The Justice Department's suit warns that  "after the merger AT&T/DirecTV and Comcast/NBCU, which together have almost half the country's [pay-TV] customers, would have an increased incentive and ability to harm competition by impeding emerging online competition that they consider a threat, and increasing the prices for networks they own."

In 2018, the Federal Communications Commission conditions on Comcast/NBCUniversal expire in January and the Justice Department conditions sunset in September. Those agreements contain some of the same provisions.
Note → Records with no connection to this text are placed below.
/-- The edge counts: REARM runs from now. -/
def edgeCounted (d : Dev) : Dev := modInput (edgeArrived d) 3 fun y => { y with lastAct := some d.now }

@[simp] theorem edgeCounted_lastAct (d : Dev) : (getInput (edgeCounted d) 3).lastAct = some d.now := by
  simp [edgeCounted]

@[simp] theorem edgeCounted_frame (d : Dev) :
    (edgeCounted d).ord = d.ord ∧ (edgeCounted d).ret = d.ret ∧ (edgeCounted d).rf = d.rf := ⟨rfl, rfl, rfl⟩

/-- An edge that has not passed the filter does nothing (R40). -/
theorem epochEdgeDev_of_unfiltered {d : Dev} (hfilter : filterMay d 3 = false) : epochEdgeDev d = d := by
  simp [epochEdgeDev, hfilter]

/-- An edge of the unmasked input counts once REARM has elapsed since the last that counted: it advances the epoch number, or
is counted in the AO domain while the SoC side applies none. -/
theorem epochEdgeDev_counts {d : Dev} (hpo : d.pins.poHigh = true) (hfilter : filterMay d 3 = true)
    (hmask : (getInput d 3).masked = false) (hrearm : ∀ t, (getInput d 3).lastAct = some t → t + rearm d 3 ≤ d.now) :
    epochEdgeDev d = if edgesLive d then epochEdge (edgeCounted d)
      else modRet (edgeCounted d) fun r => { r with epochEdges := r.epochEdges + 1 } := by
  cases hlast : (getInput d 3).lastAct with
  | none => simp [epochEdgeDev, edgeCounted, edgeArrived, hpo, hfilter, hmask, hlast]
  | some t =>
    have hlate : ¬ d.now < t + rearm d 3 := Nat.not_lt.mpr (hrearm t hlast)
    simp [epochEdgeDev, edgeCounted, edgeArrived, hpo, hfilter, hmask, hlast, hlate]

/-- An edge of a masked input, or one within REARM of the last that counted, is dropped. -/
theorem epochEdgeDev_drops {d : Dev} (hpo : d.pins.poHigh = true) (hfilter : filterMay d 3 = true)
    (hdrop : (getInput d 3).masked = true ∨ ∃ t, (getInput d 3).lastAct = some t ∧ d.now < t + rearm d 3) :
    epochEdgeDev d = inputDrop 3 (edgeArrived d) := by
  rcases hdrop with hmask | ⟨t, hlast, hearly⟩
  · simp [epochEdgeDev, edgeArrived, hpo, hfilter, hmask]
  · simp [epochEdgeDev, edgeArrived, hpo, hfilter, hlast, hearly]

/-! ### An assertion of a level input (R97, R98) -/

/-- A level input takes a filtered assertion, which acts or is ignored; either way REARM is judged from it. -/
def levelTake (i : Nat) (ignored : Bool) (d : Dev) : Dev :=
  modInput d i fun y => { y with asserted := true, ignored := ignored, lastAct := some d.now, since := d.now, filterFrom := d.now }

/-- The first assertion of an unmasked input, or one after REARM deasserted, acts. -/
theorem levelAssert_acts {i : Nat} {act : Dev → Dev} {d : Dev} (hpo : d.pins.poHigh = true) (hfilter : filterMay d i = true)
    (hoff : (getInput d i).asserted = false) (hmask : (getInput d i).masked = false)
    (hrearm : (getInput d i).lastAct = none ∨ (getInput d i).since + rearm d i ≤ d.now) :
    levelAssert i act d = act (levelTake i false d) := by
  have hok : (!(getInput d i).masked && ((getInput d i).lastAct.isNone || decide ((getInput d i).since + rearm d i ≤ d.now))) = true := by
    simpa [hmask] using hrearm
  simp [levelAssert, levelTake, hpo, hfilter, hoff, hok]
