-- ==== Sys2Proof/Machine/Core.lean ====
section
/-! DEFINITION. The machine behind the host's interface. -/

def Sys2Proof.core : Host.Core :=
  { State := Sys2Proof.Machine.State, Fault := Sys2Proof.Machine.Fault,
    Refusal := Sys2Proof.Machine.Refusal, step := Sys2Proof.Machine.step,
    reset := Sys2Proof.Machine.State.reset }
end

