/-- R114, R115: one aux cycle is 255 `AUXCLK` steps: the phase returns to where it was and every channel's
written duty is in use. -/
def Obligations.AuxCycleLength : Prop :=
  ∀ s : State, s.auxPhase.unspec = false → s.auxPhase.held.toNat ≤ 254 →
    auxclkStep^[255] s = { s with auxAct := s.auxDuty }

/-- R118: a SETA on an enabled channel leaves the duty in use until the phase next wraps to 0, which comes
after at least one and at most 255 `AUXCLK` steps; on a disabled channel the new duty is in use at once. -/
def Obligations.SetaReachesPin : Prop :=
  ∀ (s : State) (ch : Fin 4) (pct : Nat), s.run = true → pct ≤ 100 → s.auxPhase.unspec = false →
    s.auxPhase.held.toNat ≤ 254 →
    ∃ t d, exec (.seta ch pct) s = .next t ∧ 
      d = (⟨BitVec.ofNat 8 (auxValue s.params.auxRound pct), false⟩ : Elem 8) ∧
      (s.auxEnabled ch = false → t.auxAct[ch] = d ∧ t.auxEnabled ch = true) ∧
      (s.auxEnabled ch = true →
        ∃ n, 1 ≤ n ∧ n ≤ 255 ∧ (∀ k, k < n → (auxclkStep^[k] t).auxAct[ch] = s.auxAct[ch]) ∧
          (auxclkStep^[n] t).auxPhase = ⟨0, false⟩ ∧ (auxclkStep^[n] t).auxAct[ch] = d)

/-! ## Invariants and whole-machine rules -/

/-- R39, R40: the invariants hold at reset. -/
def Obligations.ResetMeetsInvariant : Prop := Inv State.reset

/-- R40: every step keeps the invariants, from every state that meets them, whichever agent steps. -/
def Obligations.StepKeepsInvariant : Prop := ∀ s t : State, Inv s → step s = .next t → Inv t

/-- R127: an enabled indicator's pattern is written and none of the three with two lines lit, and its pins are
driven and never show two of the three lines lit. -/
def Obligations.EnabledLedShowsColour : Prop :=
  ∀ s t : State, Inv s → step s = .next t → ∀ i : Fin 4, t.ledEnabled i = true →
    t.ledLine[i].unspec = false ∧
    t.ledLine[i].held ≠ 0b110 ∧ t.ledLine[i].held ≠ 0b011 ∧ t.ledLine[i].held ≠ 0b101 ∧
    ledOut t i .red ≠ .z ∧ ledOut t i .green ≠ .z ∧ ledOut t i .blue ≠ .z ∧
    [ledOut t i .red, ledOut t i .green, ledOut t i .blue].count .high ≠ 2

/-- R21: what the model holds under an `UNSPEC` mark (log 1) is never read: forgetting it changes no step and no
pin. -/
def Obligations.HeldUnderMarkNeverRead : Prop :=
  ∀ s t : State, step s = .next t →
    step (forgetUnspec s) = .next (forgetUnspec t) ∧
    priOut (forgetUnspec s) = priOut s ∧ (∀ k, auxOut (forgetUnspec s) k = auxOut s k) ∧
    (∀ i c, ledOut (forgetUnspec s) i c = ledOut s i c)

/-- R54: issuing SETP, SETA or LED twice in a row leaves the state of issuing it once; a second CFGP faults. -/
def Obligations.CommandsIdempotent : Prop :=
  ∀ (i : Instr) (s t : State), exec i s = .next t →
    (i ≠ .cfgp → exec i t = .next t) ∧
    (i = .cfgp → exec i t = .next { t with fault := t.fault ||| 0b10000 })
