-- ==== Sys2Proof/Tests/Slice0.lean ====
section
/-! SUPPORT. Small tests with results from spec/95_test_vectors.md and the rules' worked values, and for each
statement with hypotheses a concrete state and operands that meet them. -/

namespace Sys2Proof.Tests

open Sys2Proof.Machine Sys2Proof.Safety

/-! ## Well-formed commands (R83) -/

theorem test_wf_refuses_wide_percent : (Instr.setp 128).wf = false ∧ (Instr.seta 0 128).wf = false := by decide

theorem test_wf_refuses_wide_colour : (Instr.led 0 8).wf = false := by decide

theorem test_wf_accepts_field_limits :
    (Instr.setp 127).wf = true ∧ (Instr.seta 3 127).wf = true ∧ (Instr.led 3 7).wf = true ∧
    Instr.cfgp.wf = true := by decide

/-! ## Decoding: words written out bit by bit from R72 to R75, and section 2.1 of the vectors -/

theorem test_decode_cfgp : decode 0b0010000000000000 = .ok .cfgp := by decide

theorem test_decode_setp : decode 0b0100000000011110 = .ok (.setp 30) := by decide

theorem test_decode_seta : decode 0b0110001100010100 = .ok (.seta 3 20) := by decide

theorem test_decode_led : decode 0b1000001000000011 = .ok (.led 2 3) := by decide

theorem test_decode_out_of_range_operands :
    decode 0x4065 = .ok (.setp 101) ∧ decode 0x407F = .ok (.setp 127) ∧ decode 0x6364 = .ok (.seta 3 100) ∧
    decode 0x8005 = .ok (.led 0 5) ∧ decode 0x8007 = .ok (.led 0 7) := by decide

theorem test_decode_reserved_op :
    decode 0x0000 = .error (.reservedOp 0) ∧ decode 0xA000 = .error (.reservedOp 5) ∧
    decode 0xC000 = .error (.reservedOp 6) ∧ decode 0xFFFF = .error (.reservedOp 7) := by decide

theorem test_decode_reserved_bits :
    decode 0x2001 = .error (.reservedBits "CFGP") ∧ decode 0x3000 = .error (.reservedBits "CFGP") ∧
    decode 0x4080 = .error (.reservedBits "SETP") ∧ decode 0x5000 = .error (.reservedBits "SETP") ∧
    decode 0x6380 = .error (.reservedBits "SETA") ∧ decode 0x6400 = .error (.reservedBits "SETA") ∧
    decode 0x8008 = .error (.reservedBits "LED") ∧ decode 0x8080 = .error (.reservedBits "LED") ∧
    decode 0x8400 = .error (.reservedBits "LED") := by decide

/-- Section 2.1: `0x401E` travels as 1E 40 with LITTLE and as 40 1E with BIG. -/
theorem test_byte_order :
    wordBytes .little 0x401E = [0x1E, 0x40] ∧ wordBytes .big 0x401E = [0x40, 0x1E] ∧
    decodeBytes .little [0x1E, 0x40] = .ok (.setp 30, []) ∧ decodeBytes .little [0x1E] = .error .halfWord := by
  decide

theorem test_decode_table_word :
    decodeTableWord 16 0x2000 = some .cfgp ∧ decodeTableWord 16 0x401E = some (.setp 30) ∧
    decodeTableWord 16 0x6314 = some (.seta 3 20) ∧ decodeTableWord 16 0x8203 = some (.led 2 3) ∧
    decodeTableWord 16 0xFFFF = none := by decide

/-! ## The value functions: sections 2.3 to 2.5, R6 and G3 -/

theorem test_compare_values_640 :
    [0, 1, 20, 30, 50, 99, 100].map (cmpValue .halfUp 640) = [640, 634, 512, 448, 320, 6, 0] := by decide

theorem test_compare_values_65535 :
    [0, 1, 10, 25, 30, 50, 70, 75, 90, 99, 100].map (cmpValue .halfUp 65535)
      = [65535, 64880, 58982, 49151, 45875, 32768, 19661, 16384, 6554, 655, 0] := by decide

theorem test_compare_values_half_even :
    [cmpValue .halfEven 638 25, cmpValue .halfEven 638 75, cmpValue .halfEven 639 50] = [478, 160, 320] := by
  decide

theorem test_native_duty_values :
    [0, 1, 20, 30, 50, 99, 100].map (auxValue .halfUp) = [0, 3, 51, 77, 128, 252, 255] := by decide

/-- Section 2.5, the row p = 50, and p = 90 in the two binary formats. -/
theorem test_native_duty_tie :
    auxValue .halfEven 50 = 128 ∧ auxValue .binary64 50 = 127 ∧ auxValue .binary32 50 = 128 ∧
    auxValue .trunc 50 = 127 ∧ auxValue .binary64 90 = 229 ∧ auxValue .binary32 90 = 230 := by decide

/-! ## Small states -/

/-- What one test looks at in an outcome. -/
def peek {α : Type} (o : Host.Outcome State Fault Refusal) (f : State → α) : Option α :=
  match o with
  | .next t => some (f t)
  | _ => none

/-- A configured timer with a cycle of 4 clocks at its last count, compare value 1 written and 2 in use, the aux
phase at its last value, channel 0 enabled at duty 128 with 255 written. -/
def configured : State :=
  { State.reset with
    tcfg := 0b0111, top := .fixed 3, cnt := 3, cmp := .fixed 1, cmpAct := .fixed 2, auxEn := 0b0001,
    auxPhase := .fixed 254, auxDuty := State.reset.auxDuty.set 0 (.fixed 255),
    auxAct := State.reset.auxAct.set 0 (.fixed 128) }

/-- The state CFGP leaves after reset, with nothing waiting. -/
def running : State := State.reset.startTimer State.reset.params.period

/-- The parameters of the worked examples (R90, R92, R102): `PERIOD = 640`. -/
def params640 : Params := { periodLess1 := 639, priRound := .halfUp, auxRound := .halfUp, cmdByteOrder := .little }

/-- `HOST` has the turn and `e` waits. -/
def waiting (s : State) (e : PortEvent) : State := { s with inbox := [e], turns := [.host] }

/-! ## Commands: section 2.2 and 2.8 of the vectors -/

theorem test_setp_before_cfgp : peek (exec (.setp 120) State.reset) State.fault = some 0b01000 := by decide

theorem test_setp_range : peek (exec (.setp 120) configured) State.fault = some 0b00010 := by decide

theorem test_seta_before_cfgp :
    peek (exec (.seta 3 20) State.reset) (fun t => (t.fault, t.auxEn)) = some (0b01000, 0) := by decide

/-- R110: `SETA 3, 20` gives 51, at once in use on a channel not enabled before. -/
theorem test_seta_first_write :
    peek (exec (.seta 3 20) configured) (fun t => (t.auxDuty[3], t.auxAct[3], t.auxEn))
      = some (.fixed 51, .fixed 51, 0b1001) := by decide

/-- P6: on an enabled channel only the written duty changes. -/
theorem test_seta_enabled_channel :
    peek (exec (.seta 0 100) configured) (fun t => (t.auxDuty[0], t.auxAct[0], t.auxEn))
      = some (.fixed 255, .fixed 128, 0b0001) := by decide

theorem test_cfgp_starts : peek (exec .cfgp State.reset) (fun t => (t.tcfg, t.cnt, t.cmpAct.unspec, t.fault))
    = some (0b0111, 0, true, 0) := by decide

/-- R90, R92, the examples with `PERIOD = 640`. -/
theorem test_period_640 :
    peek (exec .cfgp { State.reset with params := params640 }) State.top = some (.fixed 639) ∧
    peek (exec (.setp 30) { configured with params := params640 }) State.cmp = some (.fixed 448) := by decide

/-- D7, R112: with `AUX_ROUND = BINARY64` the machine writes 127 for 50 percent, and 128 with HALF_UP; with
`PRI_ROUND = HALF_EVEN` and `PERIOD = 638` it writes 478 for 25 percent (R94). -/
theorem test_other_rounding_modes :
    peek (exec (.seta 0 50) { configured with params := { params640 with auxRound := .binary64 } })
      (fun t => t.auxDuty[0]) = some (.fixed 127) ∧
    peek (exec (.seta 0 50) { configured with params := params640 }) (fun t => t.auxDuty[0]) = some (.fixed 128) ∧
    peek (exec (.setp 25) { configured with params := { params640 with periodLess1 := 637, priRound := .halfEven } })
      State.cmp = some (.fixed 478) := by decide

theorem test_cfgp_twice : peek (exec .cfgp configured) (fun t => (t.fault, t.cnt, t.cmpAct))
    = some (0b10000, 3, .fixed 2) := by decide

theorem test_led_blue : peek (exec (.led 2 3) State.reset) (fun t => (t.ledLine[2], t.ledEn, t.fault))
    = some (.fixed 0b001, 0b0100, 0) := by decide

theorem test_led_white_and_invalid :
    peek (exec (.led 3 4) State.reset) (fun t => t.ledLine[3]) = some (.fixed 0b111) ∧
    peek (exec (.led 0 7) State.reset) (fun t => (t.fault, t.ledEn)) = some (0b00100, 0) := by decide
"When Comcast announced the NBCUniversal transaction, we made a series of extensive pledges affirming how we would deliver public interest and consumer benefits.  We've fulfilled all of those pledges and the conditions placed by the government on the deal – and in many cases exceeded them," such as adding Netflix and YouTube to its X1 platform, Comcast spokeswoman Sena Fitzmaurice said. "Our strategy of supporting competition and innovation won't change."

But as the conditions expire, consumer advocates and others will be watching what the Philadelphia company does. Comcast has been threatened by cord-cutters who cancel their cable service, replacing it with lower-cost options on the internet. Its stock, now trading about 12 percent off its 52-week high, took a hit this fall when the company reported losing 125,000 TV subscribers.

"Comcast is very aware that it is still under a microscope," Wharton's Werbach said. "They won't do anything blatant" to violate the merger conditions, he suggested. "They are too smart for that."